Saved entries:
┏━━
-- ==== Sys2Proof/Machine/Link.lean ====
section
/-! DEFINITION. Evrok links (R247–R268, R282–R288, R474, R475): flits, replay, training, lanes, bonds and routing; and
the control frames that a link change sends (R265, R270). -/

namespace Sys2Proof.Machine

/-! ## Control frames (R270) -/

/-- The CRC-8 over bytes 0–5 of a frame (R270). -/
def frameCrc (f : Frame) : Byte :=
  crc8 ([BitVec.ofNat 8 (f.ty.toNat * 16 + f.gen.toNat), f.seq] ++ leBytes 4 f.body.toNat)

/-- Send a frame upstream; the sender keeps it until the ACK comes, HERE apart (R270). -/
def State.sendUp (s : State) (ty : BitVec 4) (body : W32) : State :=
  let f : Frame := { ty := ty, seq := s.chain.seqTx, body := body }
  let una := if ty = 0xE then s.chain.unacked else s.chain.unacked ++ [(f, 1)]
  let s := { s with chain := { s.chain with seqTx := s.chain.seqTx + 1, unacked := una } }
  s.emit (.frameUp f)

/-- The head sends a downstream frame, twice (R270). -/
def State.sendDown (s : State) (ty : BitVec 4) (body : W32) : State :=
  let f : Frame := { ty := ty, seq := s.chain.seqTx, body := body }
  let s := { s with chain := { s.chain with seqTx := s.chain.seqTx + 1 } }
  (s.emit (.frameDn f)).emit (.frameDn f)

/-- Record a reported link of the topology (R265). -/
def State.noteTopo (s : State) (e : TopoEdge) (up : Bool) : State :=
  let other (x : TopoEdge) : Bool := !(x.addr == e.addr && x.link == e.link)
  let ups := s.lnk.topo.filter other
  let downs := s.lnk.downs.filter other
  { s with lnk := { s.lnk with topo := if up then ups ++ [e] else ups, downs := if up then downs else downs ++ [e] }
           chain := { s.chain with topoAt := some s.chain.time } }

/-- The body of a TOPO frame (R270). -/
def topoBody (e : TopoEdge) (up : Bool) : W32 :=
  BitVec.ofNat 32 (e.addr % 2 ^ 13 + e.link % 16 * 2 ^ 13 + e.partner % 2 ^ 13 * 2 ^ 17 + b2n up * 2 ^ 30)

/-! ## Absence (R230, R268, R274, R360) -/

/-- The absent addresses differ between two states. -/
def absentDiffers (a b : State) : Bool := (List.range 4095).any (fun i => a.absent i != b.absent i)

/-- A module of the job mask of the taken `run` is absent (R360). -/
def State.jobPeerLost (s : State) : Bool :=
  match s.job.runs.find? (fun r => r.active) with
  | none => false
  | some r => (s.maskModules r.jobMask).any (fun m => !s.isSelf m && s.absent m)

/-- What follows a change in which modules are absent (R230, R360, R412). -/
def State.afterAbsence (s old : State) : State :=
  if !absentDiffers old s then s
  else
    let s := (s.sweepAbsent).msixBoth 6
    if decide (s.job.st = .running ∨ s.job.st = .held) && s.jobPeerLost && !s.job.holds.contains Hold.peerLost.code then
      s.hold .peerLost 0
    else s

/-- The head broadcasts ABSENT for an address, which becomes free (R273, R274). -/
def State.broadcastAbsent (s : State) (a : Nat) : State :=
  if s.chain.declared.contains a then s else
  let s' := { s with chain := { s.chain with
    declared := a :: s.chain.declared, granted := s.chain.granted.filter (fun x => x != a)
    joined := s.chain.joined.filter (fun x => x.2 != a) } }
  (s'.sendDown 0xA (BitVec.ofNat 32 a)).afterAbsence s

/-- Links that one address has reported to another, in a list of reports. -/
def linksTo (l : List TopoEdge) (a b : Nat) : Nat := (l.filter (fun e => e.addr == a && e.partner == b)).length

/-- One end reports every link between two addresses down: none of its own stands as UP, and it has reported down at least
as many as the other end's reports still show UP. -/
def Links.reportsDown (k : Links) (a x : Nat) : Bool :=
  decide (linksTo k.topo a x = 0) && decide (linksTo k.topo x a ≤ linksTo k.downs a x)

/-- The TOPO reports show every link of an address down (R274): towards each partner, one end reports them all down.
(DEDUCED, log entry 47) -/
def Links.allDown (k : Links) (x : Nat) : Bool :=
  let peers := (k.topo.filter (fun e => e.addr == x || e.partner == x)).map (fun e => if e.addr == x then e.partner else e.addr)
  peers.all (fun a => k.reportsDown a x || k.reportsDown x a)

/-- The head has a TOPO report: it records it, repeats it down, and broadcasts ABSENT for an address all of whose links
are down (R265, R274). -/
def State.headTopo (s : State) (e : TopoEdge) (up : Bool) (body : W32) : State :=
  let s := (s.noteTopo e up).sendDown 0xB body
  if up then s
  else [e.addr, e.partner].foldl (fun s x =>
    if s.lnk.allDown x && !(s.chain.addrValid && decide (s.chain.addr.toNat = x)) then s.broadcastAbsent x else s) s

/-- Report a link's state to the head (R265); the head repeats its own report down. -/
def State.reportTopo (s : State) (l : Nat) (up : Bool) : State :=
  if !s.chain.addrValid || !(s.link l).pValid then s
  else
    let e : TopoEdge := { addr := s.chain.addr.toNat, link := l, partner := (s.link l).pAddr.toNat }
    if s.chain.head then s.headTopo e up (topoBody e up) else s.sendUp 0xB (topoBody e up)

/-! ## Changes of a link -/

/-- Link state codes (R283). -/
def lkTraining : BitVec 4 := 1
/-- UP. -/
def lkUp : BitVec 4 := 2
/-- RETRAINING. -/
def lkRetraining : BitVec 4 := 3
/-- DOWN. -/
def lkDown : BitVec 4 := 4
/-- FAILED. -/
def lkFailed : BitVec 4 := 5
/-- GEN_MISMATCH. -/
def lkMismatch : BitVec 4 := 6
/-- STANDBY. -/
def lkStandby : BitVec 4 := 7

/-- Change a link; a change of its LNK_STATE raises vector 6 (R412). -/
def State.changeLink (s : State) (l : Nat) (f : Link → Link) : State :=
  let s' := s.modLink l f
  if (s.link l).word 0 = (s'.link l).word 0 then s' else s'.msixBoth 6

/-- A link carries flits: it is UP, or changes its width. -/
def Link.carries (l : Link) : Bool := decide (l.state = 2 ∨ l.state = 3)

/-- The members of a link's bond, itself included. -/
def State.bondOf (s : State) (l : Nat) : List Nat :=
  if (s.link l).bond = 0xF then [l] else (List.range 12).filter (fun k => (s.link k).bond = (s.link l).bond)

/-! ## Sending flits (R249–R254, R263) -/

/-- A link or bond is UP while one of its members is (R266). -/
def State.bondUp (s : State) (lead : Nat) : Bool := (s.bondOf lead).any (fun m => decide ((s.link m).state = lkUp))

/-- Change what a link keeps to send and receive. -/
def State.modCh (s : State) (l : Nat) (f : LinkCh → LinkCh) : State := s.modLink l (fun k => { k with ch := f k.ch })

/-- The lane of a segment: the live lanes in ascending order, in turn (R249). -/
def laneOf (live : BitVec 8) (i : Nat) : Nat :=
  let ls := setBits 8 live.toNat
  ls.getD (i % ls.length) 0

/-- The eight segments of a flit: header and body in 62 content bytes each, with their CRC-16 (R249). -/
def flitSegments (header : Word) (body : List Byte) : List (List Byte) :=
  let content := wordBytes header ++ body
  (List.range 8).map (fun i =>
    let c := (List.range 62).map (fun j => content.getD (62 * i + j) 0)
    c ++ leBytes 2 (crc16 c).toNat)

/-- The member of a bond that sends its next flit: in rotation, weighted by width (R263); the link itself where it is
not bonded. (DEDUCED, log entry 24) -/
def State.nextMember (s : State) (lead : Nat) : Nat :=
  let ms := ((s.bondOf lead).filter (fun m => (s.link m).state = 2)).flatMap (fun m =>
    List.replicate (s.link m).width.toNat m)
  ms.getD ((s.link lead).ch.turn % ms.length) lead

/-- Send a flit (R249, R250): its header has the ack, a nak that is due, and the credits to return. -/
def State.sendFlit (s : State) (l : Nat) (kind : BitVec 2) (on : Option Nat) (seq : BitVec 16) (body : List Byte) : State :=
  let lead := s.leader l
  let k := (s.link lead).ch
  let m := on.getD (s.nextMember lead)
  let req := min k.retReq 4095
  let rsp := min k.retRsp 4095
  let h : Word := fields [(60, 1), (58, kind.toNat), (42, seq.toNat), (26, (k.rxSeq - 1).toNat), (25, b2n k.nakDue),
    (13, req), (1, rsp)]
  let live := (s.link m).live
  let s := s.modCh lead (fun k => { k with
    nakDue := false, sinceAck := 0, retReq := k.retReq - req, retRsp := k.retRsp - rsp, turn := k.turn + 1 })
  s.emit (.linkFlit m (((List.range 8).map (laneOf live)).zip (flitSegments h body)))

/-- Send a DATA or CTRL flit, which the replay buffer keeps until it is acknowledged (R254). -/
def State.sendSeq (s : State) (l : Nat) (kind : BitVec 2) (on : Option Nat) (body : List Byte) (pkt : Option Flight) : State :=
  let lead := s.leader l
  let q := (s.link lead).ch.txSeq
  let t : TxFlit := { seq := q, kind := kind, on := on, body := body, pkt := pkt }
  (s.modCh lead (fun k => { k with txSeq := k.txSeq + 1, replayBuf := k.replayBuf ++ [t] })).sendFlit lead kind on q body

/-- Flits that a link's replay buffer holds: 1,024 for each member of its bond (R254, R263). -/
def State.replayRoom (s : State) (l : Nat) : Bool :=
  decide ((s.link l).ch.replayBuf.length < 1024 * (s.bondOf l).length)

/-- Send a link message in a CTRL flit (R252); while the replay buffer is full the message waits (R254). -/
def State.sendCtrl (s : State) (l : Nat) (code : Nat) (arg : Nat) : State :=
  let w : Word := fields [(56, code), (0, arg % 2 ^ 56)]
  let lead := s.leader l
  if (s.link lead).ch.ctlWait.isEmpty && s.replayRoom lead then s.sendSeq l 2 (some l) (wordBytes w) none
  else s.modCh lead (fun k => { k with ctlWait := k.ctlWait ++ [(l, w)] })

/-- Send the link messages that wait, while the replay buffer has room. -/
def State.flushCtrl (s : State) (lead : Nat) : State :=
  let l := (s.link lead).ch.ctlWait
  l.foldl (fun s m =>
    if s.replayRoom lead then
      (s.modCh lead (fun k => { k with ctlWait := k.ctlWait.drop 1 })).sendSeq m.1 2 (some m.1) (wordBytes m.2) none
    else s) s

/-- An IDLE flit: an ack, a nak, credits (R250). -/
def State.sendIdle (s : State) (l : Nat) : State := s.sendFlit l 1 none 0 []

/-- Send every flit that the partner has not acknowledged again, from ack + 1. -/
def State.resend (s : State) (l : Nat) : State :=
  (s.link l).ch.replayBuf.foldl (fun s t => s.sendFlit l t.kind t.on t.seq t.body) s

/-- A replay of a link or bond that has unacknowledged flits, counted (R254); while no member of it is UP, as during a
change of width, traffic waits in the replay buffer (R261). -/
def State.replay (s : State) (l : Nat) : State :=
  if (s.link l).ch.replayBuf.isEmpty || !s.bondUp l then s
  else ((s.modLink l (fun k => { k with replays := satAdd k.replays 1 })).modCh l (fun k =>
    { k with failed := k.failed + 1 })).resend l

/-! ## Widths (R261) -/

/-- Lanes lo to lo + n − 1 are free of retirement. -/
def lanesWhole (bad : BitVec 8) (lo n : Nat) : Bool := (List.range n).all (fun i => !bad.getLsbD (lo + i))

/-- A mask of lanes. -/
def laneMask (lo n : Nat) : BitVec 8 := BitVec.ofNat 8 ((2 ^ n - 1) * 2 ^ lo)

/-- The widest width up to `most` whose lanes are all good, with its lanes (R261). -/
def widest (bad : BitVec 8) (most : Nat) : Option (Nat × BitVec 8) :=
  if 8 ≤ most && lanesWhole bad 0 8 then some (8, laneMask 0 8)
  else if 4 ≤ most && lanesWhole bad 0 4 then some (4, laneMask 0 4)
  else if 4 ≤ most && lanesWhole bad 4 4 then some (4, laneMask 4 4)
  else match [0, 2, 4, 6].find? (fun p => 2 ≤ most && lanesWhole bad p 2) with
    | some p => some (2, laneMask p 2)
    | none => none

/-- The width that a link may have: max_width of both capability words (R258), and 4 under shedding step S3 (R445). -/
def Link.maxWidth (k : Link) : Nat := min (if k.limited then 4 else 8) (k.pCap.extractLsb' 32 8).toNat

/-! ## Packets that a link loses (R255) -/

/-- Two packets belong to one operation and target. -/
def State.sameOp (s : State) (a b : Packet) : Bool :=
  decide (a.op = b.op) && decide (a.srcModule = b.srcModule) && decide (a.srcUnit = b.srcUnit) &&
  decide (a.tag = b.tag) && s.sameTarget a.dst b.dst

/-- A packet is lost: PEER_ABSENT goes to its issuer, once for each run of which packets are lost (DEDUCED, log
entry 14). -/
def State.endLost (s : State) (p : Packet) (rest : List Packet) : State :=
  if (p.op = 0 ∨ p.op = 1) ∧ !p.last ∧ rest.any (fun q => s.sameOp p q) then s
  else s.endAbsent { p with last := true }

/-- Every packet of a list is lost. -/
def State.endAllLost (s : State) : List Packet → State
  | [] => s
  | p :: rest => (s.endLost p rest).endAllLost rest

/-! ## Bonds (R263, R264) -/

/-- A bit of a link's byte in the image's LINK section (R426): 0 enabled, 1 212.5 Gb/s allowed, 2 bonding allowed. -/
def State.linkBit (s : State) (l i : Nat) : Bool := bitOf (s.start.img.linkCfg.getD l 7) i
┗━━
(WORK ORDER)
Working from the data above, extract solely the lines from the one containing "def lkFailed : BitVec 4 := 5" through the one containing "def flitSegments (header", exactly as they appear, both included.

(RESULT OF THE EXERCISE)
def lkFailed : BitVec 4 := 5
/-- GEN_MISMATCH. -/
def lkMismatch : BitVec 4 := 6
/-- STANDBY. -/
def lkStandby : BitVec 4 := 7

/-- Change a link; a change of its LNK_STATE raises vector 6 (R412). -/
def State.changeLink (s : State) (l : Nat) (f : Link → Link) : State :=
  let s' := s.modLink l f
  if (s.link l).word 0 = (s'.link l).word 0 then s' else s'.msixBoth 6

/-- A link carries flits: it is UP, or changes its width. -/
def Link.carries (l : Link) : Bool := decide (l.state = 2 ∨ l.state = 3)

/-- The members of a link's bond, itself included. -/
def State.bondOf (s : State) (l : Nat) : List Nat :=
  if (s.link l).bond = 0xF then [l] else (List.range 12).filter (fun k => (s.link k).bond = (s.link l).bond)

/-! ## Sending flits (R249–R254, R263) -/

/-- A link or bond is UP while one of its members is (R266). -/
def State.bondUp (s : State) (lead : Nat) : Bool := (s.bondOf lead).any (fun m => decide ((s.link m).state = lkUp))

/-- Change what a link keeps to send and receive. -/
def State.modCh (s : State) (l : Nat) (f : LinkCh → LinkCh) : State := s.modLink l (fun k => { k with ch := f k.ch })

/-- The lane of a segment: the live lanes in ascending order, in turn (R249). -/
def laneOf (live : BitVec 8) (i : Nat) : Nat :=
  let ls := setBits 8 live.toNat
  ls.getD (i % ls.length) 0

/-- The eight segments of a flit: header and body in 62 content bytes each, with their CRC-16 (R249). -/
def flitSegments (header : Word) (body : List Byte) : List (List Byte) :=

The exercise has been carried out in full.